Forward-Looking Statements: This press release contains forward-looking statements that involve substantial risks and uncertainties. All statements, other than statements of historical facts, included in this press release regarding the timing, progress and anticipated results of the clinical development, regulatory processes, potential clinical trial initiations, potential IND and NDA filings, as well as our strategy, future operations, outlook, milestones, the success of Arno’s product development, future financial position, future financial results, plans and objectives of management, are forwardlooking statements.

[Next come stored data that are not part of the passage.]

/-- A request that waited for a bank has gone there: the bank is forgotten when none waits any more (R439). -/
def State.bankGone (s : State) (id : Nat × Nat × Nat) : State :=
  if s.cooldown = [] then s
  else { s with cooldown := (s.cooldown.map fun c => { c with queue := c.queue.filter (· != id) }).filter fun c =>
    !(c.ended && c.queue.isEmpty) }

/-! ### Races at a granule (R436, R437) -/

/-- What an access is to the detector: a write, and one of ATOM, BARA and BARW. -/
structure Kind2 where
  write : Bool
  atom  : Bool
  deriving DecidableEq, Repr

/-- The granules of `size` bytes that `n` bytes from an address touch, each with the mask of its bytes touched. -/
def granulePieces (size lo n : Nat) : List (Nat × Nat) :=
  (List.range ((lo + n - 1) / size + 1 - lo / size)).map fun i =>
    let g := lo / size + i
    let a := Nat.max lo (g * size) - g * size
    let z := Nat.min (lo + n) ((g + 1) * size) - g * size
    (g, 2 ^ z - 2 ^ a)

/-- The granules of a tracked access of `w` bits, TRACK sectors or scratchpad lines, with the bytes it touches in each
(R318, R436). -/
def Spot.granules (p : Spot) (w : Nat) : List ((Bool × Nat) × Nat) :=
  match p with
  | .spad pt b => (granulePieces 64 (pt % 96 * 524288 + b / 8) ((b % 8 + w + 7) / 8)).map fun g => ((false, g.1), g.2)
  | .phys b _ _ true => (granulePieces 48 (b / 8) ((b % 8 + w + 7) / 8)).map fun g => ((true, g.1), g.2)
  | _ => []

/-- The sector record of a granule; none has no access. -/
def RaceDet.record (r : RaceDet) (g : Bool × Nat) : RaceRec :=
  (r.records.find? fun x => x.track == g.1 && x.addr == g.2).getD ⟨g.1, g.2, none, []⟩

/-- The recorded access of another agent that races with an access of `a` to some bytes (R318, R437): its agent and
whether it writes. -/
def RaceDet.racing (r : RaceDet) (a : Nat) (k : Kind2) (bytes : Nat) (x : RaceRec) : Option (Nat × Bool) :=
  let f := tgetD r.front a []
  let races (y : RaceAcc) : Bool :=
    y.agent != a && decide (vecAt f y.agent < y.count) && y.bytes &&& bytes != 0 && !(y.atom && k.atom)
  match x.write.filter races with
  | some y => some (y.agent, true)
  | none => if k.write then (x.reads.find? races).map fun y => (y.agent, false) else none

/-- The record after an access (R436): the last write, and up to two reads; a read of BARW is kept apart from a plain one, so
that it makes no race with ATOM (R318; log entry 68). -/
def RaceDet.noted (r : RaceDet) (a : Nat) (k : Kind2) (bytes : Nat) (x : RaceRec) : RaceRec :=
  let n := vecAt (tgetD r.front a []) a
  let same (y : RaceAcc) : Bool := y.agent == a && y.count == n
  if k.write then
    let more := match x.write with | some y => if same y && y.atom == k.atom then y.bytes else 0 | none => 0
    { x with write := some ⟨a, n, k.atom, bytes ||| more⟩ }
  else
    let mine (y : RaceAcc) : Bool := same y && y.atom == k.atom
    let more := match x.reads.find? mine with | some y => y.bytes | none => 0
    let rest := x.reads.filter fun y => y.agent != a || (same y && y.atom != k.atom)
    { x with reads := (if rest.length ≥ 2 then rest.tail else rest) ++ [⟨a, n, k.atom, bytes ||| more⟩] }

/-- The detector of a cluster is on (R437). -/
def State.raceOn (s : State) (cl : Nat) : Bool := bit (s.reg (cl / 6) 0x67 (cl % 6)) 63

/-- The logical tile that stands at a tile of a cluster (R332, R388). -/
def State.ltile (s : State) (cl p : Nat) : Nat := ((List.range 96).find? fun t => s.ptile cl t == cl * 96 + p).getD p

/-- The address that RACEADDR holds for a granule (R437): of a TRACK sector its physical address, of a scratchpad line its
CLUSTERSP byte offset, through the entry `lt` by which the access found it. -/
def State.granuleAddr (s : State) (cl : Nat) (lt : List Word64) (g : Bool × Nat) : Nat :=
  if g.1 then 2 ^ 63 + 48 * g.2
  else s.ltile cl (64 * g.2 / 524288) * 524288 + swizzle lt (64 * g.2 % 524288)

/-- A race is noted in RACEINFO and RACEADDR, if they are free; else it is kept to the end of the CYCLE, in which a write may
free them (R7, R437). -/
def State.raceInfo (s : State) (cl a : Nat) (k : Kind2) (y : Nat × Bool) (addr : Nat) : State :=
  let info : Word64 := BitVec.ofNat 64 (2 ^ 63 + b2n k.write * 2 ^ 62 + b2n y.2 * 2 ^ 61 + y.1 * 2 ^ 16 + a)
  if bit (s.reg (cl / 6) 0x68 (cl % 6)) 63 then
    let x := s.cl cl
    if x.raceNext.any fun r => r.1 == s.cycle then s
    else s.setCl cl { x with raceNext := some (s.cycle, info, BitVec.ofNat 64 addr) }
  else
    ((s.setReg (cl / 6) 0x68 (cl % 6) info).setReg (cl / 6) 0x69 (cl % 6) (BitVec.ofNat 64 addr)).stamp
      (regKey (cl / 6) 0x68 (cl % 6)) (2 ^ 63)

/-- RACEINFO's VALID has been cleared: a race that was found in the same CYCLE stands there now (R7, R437). -/
def State.raceAgain (s : State) (cl : Nat) : State :=
  match (s.cl cl).raceNext with
  | some (t, info, addr) =>
    if t = s.cycle ∧ !bit (s.reg (cl / 6) 0x68 (cl % 6)) 63 then
      (s.setReg (cl / 6) 0x68 (cl % 6) info).setReg (cl / 6) 0x69 (cl % 6) addr
    else s
  | none => s

/-- An access of an agent to bytes of a granule is checked and recorded: the state, and whether it must not be
performed (R436, R437). -/
def State.raceGranule (s : State) (a cl : Nat) (k : Kind2) (lt : List Word64) (g : Bool × Nat) (bytes : Nat) : State × Bool :=
  let r := (s.cl cl).race
  let x := r.record g
  let note (s : State) : State :=
    let y := s.cl cl
    let rest := y.race.records.filter fun z => !(z.track == g.1 && z.addr == g.2)
    if rest.length ≥ 32768 then s.raceRestart cl
    else s.setCl cl { y with race := { y.race with records := rest ++ [r.noted a k bytes x] } }
  match r.racing a k bytes x with
  | none => (note s, false)
  | some y =>
    let addr := s.granuleAddr cl lt g
    let s2 := s.raceInfo cl a k y addr
    if bit (s.reg (cl / 6) 0x67 (cl % 6)) 62 then
      (note (s2.errRecord (cl / 6) (.cluster (cl % 6)) .ce 8 0x14 (addr % 2 ^ 52) 0 a), false)
    else (s2, true)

We may not actually achieve these plans, intentions or expectations and Arno cautions investors not to place undue reliance on our forward-looking statements. Actual results or events could differ materially from the plans, intentions and expectations disclosed in the forward-looking statements we make. Various important factors could cause actual results or events to differ materially from the forward-looking statements that we make. Such factors include, among others, risks that the results of clinical trials will not support our claims or beliefs concerning the effectiveness of our product candidates, our ability to finance the development of our product candidates, regulatory risks, and our reliance on third party researchers and other collaborators. Arno is providing this information as of the date of this presentation and does not undertake any obligation to update any forward-looking statements as a result of new information, future events or otherwise.